For the Jane Austen Society of North America, there is always something (new) about Jane

Author’s Jane Austen action figure.Betsy Groban

According to members of the Jane Austen Society of North America, a multi-chapter fan club for the famous 18th-century English novelist, their encounters are the kind where introductions are never necessary. “We are bonded to each other by our love of Austen’s novels,” Newton member Neil Kulick explained. “There’s nothing better than getting together to discuss books you love with like-minded companions.”

The organization, also known as JASNA, currently has over 5,000 members and 80 regional chapters across the United States and Canada – from Maine to Arkansas to Saskatchewan. Each group of dedicated janeites (as Austen’s acolytes are commonly known) dedicate their time to a series of events and programs that spread the good word of the scribe “Pride and Prejudice” – coming together for lectures, lectures and group visits to England. Coming soon, the Massachusetts JASNA Chapter will meet via Zoom on March 13 to host a lecture by Wellesley Professor Emeritus Timothy Peltason on “Writing the Life of Feelings in Persuasion.”

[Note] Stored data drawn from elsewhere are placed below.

/-- Objects of range 0xA000. -/
def objectsA_3 : List ObjDef := [
  ⟨0xA628, [(0x1, 2)], false, 0x01, .u64, .ro, .device, 0, false, false, false, false, false, .chanStatus, .any, .any⟩,
  ⟨0xA628, [(0x1, 2)], false, 0x02, .u64, .ro, .device, 0, false, false, false, false, false, .chanStatus, .any, .any⟩,
  ⟨0xA628, [(0x1, 2)], false, 0x03, .u64, .ro, .device, 0, false, false, false, false, false, .chanStatus, .any, .any⟩,
  ⟨0xA628, [(0x1, 2)], false, 0x04, .u64, .ro, .device, 0, false, false, false, false, false, .chanStatus, .any, .any⟩,
  ⟨0xA628, [(0x1, 2)], false, 0x05, .u64, .ro, .device, 0, false, false, false, false, false, .chanStatus, .any, .any⟩,
  ⟨0xA628, [(0x1, 2)], false, 0x06, .u64, .ro, .device, 0, false, false, false, false, false, .chanStatus, .any, .any⟩,
  ⟨0xA628, [(0x1, 2)], false, 0x07, .u64, .ro, .device, 0, false, false, false, false, false, .chanStatus, .any, .any⟩,
  ⟨0xA628, [(0x1, 2)], false, 0x08, .u64, .ro, .device, 0, false, false, false, false, false, .chanStatus, .any, .any⟩,
  ⟨0xA628, [(0x1, 2)], false, 0x09, .u64, .ro, .device, 0, false, false, false, false, false, .chanStatus, .any, .any⟩,
  ⟨0xA628, [(0x1, 2)], false, 0x0A, .u64, .ro, .device, 0, false, false, false, false, false, .chanStatus, .any, .any⟩,
  ⟨0xA628, [(0x1, 2)], false, 0x0B, .u64, .ro, .device, 0, false, false, false, false, false, .chanStatus, .any, .any⟩,
  ⟨0xA628, [(0x1, 2)], false, 0x0C, .u64, .ro, .device, 0, false, false, false, false, false, .chanStatus, .any, .any⟩,
  ⟨0xA628, [(0x1, 2)], false, 0x0D, .u64, .ro, .device, 0, false, false, false, false, false, .chanStatus, .any, .any⟩,
  ⟨0xA628, [(0x1, 2)], false, 0x0E, .u64, .ro, .device, 0, false, false, false, false, false, .chanStatus, .any, .any⟩,
  ⟨0xA628, [(0x1, 2)], false, 0x0F, .u64, .ro, .device, 0, false, false, false, false, false, .chanStatus, .any, .any⟩,
  ⟨0xA628, [(0x1, 2)], false, 0x10, .u64, .ro, .device, 0, false, false, false, false, false, .chanStatus, .any, .any⟩,
  ⟨0xA628, [(0x1, 2)], false, 0x11, .u64, .ro, .device, 0, false, false, false, false, false, .chanAddress, .any, .any⟩,
  ⟨0xA628, [(0x1, 2)], false, 0x12, .u64, .ro, .device, 0, false, false, false, false, false, .chanAddress, .any, .any⟩,
  ⟨0xA628, [(0x1, 2)], false, 0x13, .u64, .ro, .device, 0, false, false, false, false, false, .chanAddress, .any, .any⟩,
  ⟨0xA628, [(0x1, 2)], false, 0x14, .u64, .ro, .device, 0, false, false, false, false, false, .chanAddress, .any, .any⟩,
  ⟨0xA628, [(0x1, 2)], false, 0x15, .u64, .ro, .device, 0, false, false, false, false, false, .chanAddress, .any, .any⟩,
  ⟨0xA628, [(0x1, 2)], false, 0x16, .u64, .ro, .device, 0, false, false, false, false, false, .chanAddress, .any, .any⟩,
  ⟨0xA628, [(0x1, 2)], false, 0x17, .u64, .ro, .device, 0, false, false, false, false, false, .chanAddress, .any, .any⟩,
  ⟨0xA628, [(0x1, 2)], false, 0x18, .u64, .ro, .device, 0, false, false, false, false, false, .chanAddress, .any, .any⟩,
  ⟨0xA628, [(0x1, 2)], false, 0x19, .u64, .ro, .device, 0, false, false, false, false, false, .chanAddress, .any, .any⟩,
  ⟨0xA628, [(0x1, 2)], false, 0x1A, .u64, .ro, .device, 0, false, false, false, false, false, .chanAddress, .any, .any⟩,
  ⟨0xA628, [(0x1, 2)], false, 0x1B, .u64, .ro, .device, 0, false, false, false, false, false, .chanAddress, .any, .any⟩,
  ⟨0xA628, [(0x1, 2)], false, 0x1C, .u64, .ro, .device, 0, false, false, false, false, false, .chanAddress, .any, .any⟩,
  ⟨0xA628, [(0x1, 2)], false, 0x1D, .u64, .ro, .device, 0, false, false, false, false, false, .chanAddress, .any, .any⟩,
  ⟨0xA628, [(0x1, 2)], false, 0x1E, .u64, .ro, .device, 0, false, false, false, false, false, .chanAddress, .any, .any⟩,
  ⟨0xA628, [(0x1, 2)], false, 0x1F, .u64, .ro, .device, 0, false, false, false, false, false, .chanAddress, .any, .any⟩,
  ⟨0xA628, [(0x1, 2)], false, 0x20, .u64, .ro, .device, 0, false, false, false, false, false, .chanAddress, .any, .any⟩,
  ⟨0xA628, [(0x1, 2)], false, 0x21, .u64, .ro, .device, 0, false, false, false, false, false, .count, .any, .any⟩,
  ⟨0xA628, [(0x1, 2)], false, 0x22, .u32, .ro, .device, 0, false, false, false, false, false, .count, .any, .any⟩,
  ⟨0xA628, [(0x1, 2)], false, 0x23, .u32, .ro, .device, 0, false, false, false, false, false, .count, .any, .any⟩,
  ⟨0xA628, [(0x1, 2)], false, 0x24, .u64, .ro, .device, 0, false, false, false, false, false, .count, .any, .any⟩,
  ⟨0xA628, [(0x1, 2)], false, 0x25, .u16, .ro, .device, 4096, false, false, false, false, false, .freeProgram, .any, .any⟩,
  ⟨0xA628, [(0x1, 2)], false, 0x26, .u64, .ro, .device, 0, false, false, false, false, false, .count, .any, .any⟩]
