/-- A write of an object: its effect where nothing stops it. -/
def objectWrite (pa : Path) (r : ObjRef) (v : Nat) (eff : State → Status × State) (s : State) : Status × State :=
  if writeBar pa r v s = .ok then eff s else (writeBar pa r v s, s)

/-- A whole DOMAIN written: its effect where nothing stops it. -/
def domainWrite (pa : Path) (r : ObjRef) (n : Nat) (eff : State → Status × State) (s : State) : Status × State :=
  if domainBar pa r n s = .ok then eff s else (domainBar pa r n s, s)

/-- The transfer of a path discarded (02 R45). -/
def dropTransfer (pa : Path) (s : State) : State := s.modDict (fun d => { d with transfers := d.transfers.filter (fun t => t.path != pa) })

/-- The type code in the response to a message: that of the object it names, 0 where it names none (02 R43). (log 119, DEDUCED.) -/
def msgType (m : Msg) : Nat :=
  if m.op = 0 || 6 < m.op then 0
  else if m.req.sub = 0 then (if (objectsOf m.req.idx).isEmpty then 0 else Ty.u8.code)
  else match findObject m.req.idx m.req.sub with
    | some r => r.obj.ty.code
    | none => 0

/-- The response to a message (02 R43): the opcode with its top bit set, and the padding of the data left to the path. -/
def replyTo (m : Msg) (ty : Nat) (st : Status) (data : Bytes) : Reply :=
  ⟨m.op ||| 128, m.req.tag, m.req.idx, m.req.sub, ty, m.req.off, statusCode st, data⟩

/-- The bytes of a response, its data padded to a multiple of 8 bytes (02 R43). -/
def replyBytes (r : Reply) : Bytes :=
  toLE 2 r.tag ++ toLE 1 r.status ++ toLE 1 r.op ++ toLE 1 r.ty ++ toLE 1 r.sub ++ toLE 2 r.idx ++ toLE 4 r.data.length ++ toLE 4 r.off
  ++ padTo (roundUp r.data.length 8) r.data

/-- An object message read from its bytes (02 R43). -/
def parseMsg (b : Bytes) : Msg :=
  ⟨leAt b 3 1, { tag := leAt b 0 2, idx := leAt b 6 2, sub := leAt b 5 1, ty := leAt b 4 1, off := leAt b 12 4, last := bit (leAt b 2 1) 0,
                 data := slice b 16 (leAt b 8 4) }⟩

/-- The key of a mailbox. -/
def mboxKey (port m : Nat) : Nat := 33 * port + m

/-- A mailbox of a port. -/
def mboxAt (s : State) (port m : Nat) : Mailbox := KMap.getD s.dict.mailboxes (mboxKey port m) {}

/-- The state with a mailbox changed. -/
def modMbox (port m : Nat) (f : Mailbox → Mailbox) (s : State) : State :=
  s.modDict (fun d => { d with mailboxes := KMap.upd d.mailboxes (mboxKey port m) {} f })

/-- The vector of a mailbox (02 R50). -/
def mboxVector (s : State) (m : Nat) : Nat := if m = 0 then rwVal s 0x1050 0x01 0xFFFF else rwVal s (0x3000 + 0x10 * (m - 1)) 0x0F 0xFFFF

/-- The executing request of a mailbox ends with its response: done rises and the vector is sent (02 R49, R50). -/
def finishMailbox (port m : Nat) (r : Reply) (s : State) : State :=
  if (mboxAt s port m).busy then
    sendVector port (mboxVector s m)
      (modMbox port m (fun x => { x with response := replyBytes r, seq := x.running, mstat := 0, busy := false, done := true }) s)
  else s

/-- A response leaves by the path of its request (02 R43, R57). The response to a command that takes its own path down, as RESET_MAIN and
POWER_OFF_MAIN do, leaves with the effect (02 R624); the mailbox behind it is gone. (log 118, DEDUCED.) -/
def answer (pa : Path) (r : Reply) (s : State) : State :=
  if pathOpen pa s then
    match pa with
    | .mbox port m => finishMailbox port m r (emit (.response pa r) s)
    | .fabric node => sendFlit 0xA 1 node ownSystem r.tag true (replyBytes r) (emit (.response pa r) s)
    | _ => emit (.response pa r) s
  else emit (.response pa r) s

/-- A message executed, with its response (02 R42). -/
def execute (pa : Path) (run : State → Reply × State) (s : State) : State :=
  let r := run s
  settle (answer pa r.1 r.2)

/-- A message of a path taken where it goes: `run` executes it. A message that waits leaves everything as it is, and is sent again. -/
def route (pa : Path) (m : Msg) (recovery write : Bool) (run : State → Reply × State) (s : State) : State :=
  match reach pa m.req.idx recovery write s with
  | .silent => s
  | .held => s.modDict (fun d => { d with held := d.held ++ [⟨pa, m⟩] })
  | .refused st => answer pa (replyTo m (msgType m) st []) s
  | .go => if write && recoveryWaits m.req.idx s then s else execute pa run s

/-- The message that writes a value of an object. -/
def writeMsg (tag : Nat) (r : ObjRef) (v : Nat) : Msg :=
  ⟨2, { tag := tag, idx := r.idx, sub := r.obj.sub, ty := r.obj.ty.code, data := toLE (r.obj.ty.size.getD 0) v }⟩

/-- The message that ends the write of a DOMAIN. -/
def domainMsg (tag : Nat) (r : ObjRef) (data : Bytes) : Msg :=
  ⟨4, { tag := tag, idx := r.idx, sub := r.obj.sub, ty := r.obj.ty.code, last := true, data := data }⟩

/-- A write of a value of an object that has a row of its own. -/
def commandRow (pa : Path) (tag : Nat) (r : ObjRef) (v : Nat) (eff : State → Status × State) (s : State) : State :=
  let m := writeMsg tag r v
  route pa m r.obj.recovery true (fun s =>
    let w := objectWrite pa r v eff s
    (replyTo m r.obj.ty.code w.1 [], w.2)) s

JASNA’s roots go back to the 1970s, according to Juliet McMaster, an Austen scholar and professor of English literature at the University of Alberta, who was present at the inception. She recalls that Joan Austen-Leigh, a descendant of the Austen family, joined forces with two aficionados, J. David Gray and Henry Burke, to create a North American version of the English Jane Austen Society, a platform for support the author work. As a copy of the official invitation on file with McMaster says, the inaugural meeting in New York was posted to “‘talk about Jane’ with other similarly afflicted people.” The New Yorker covered the 100-attendee event with a “Talk of the Town” caption that began: “Some people who love Jane Austen got together the other night.”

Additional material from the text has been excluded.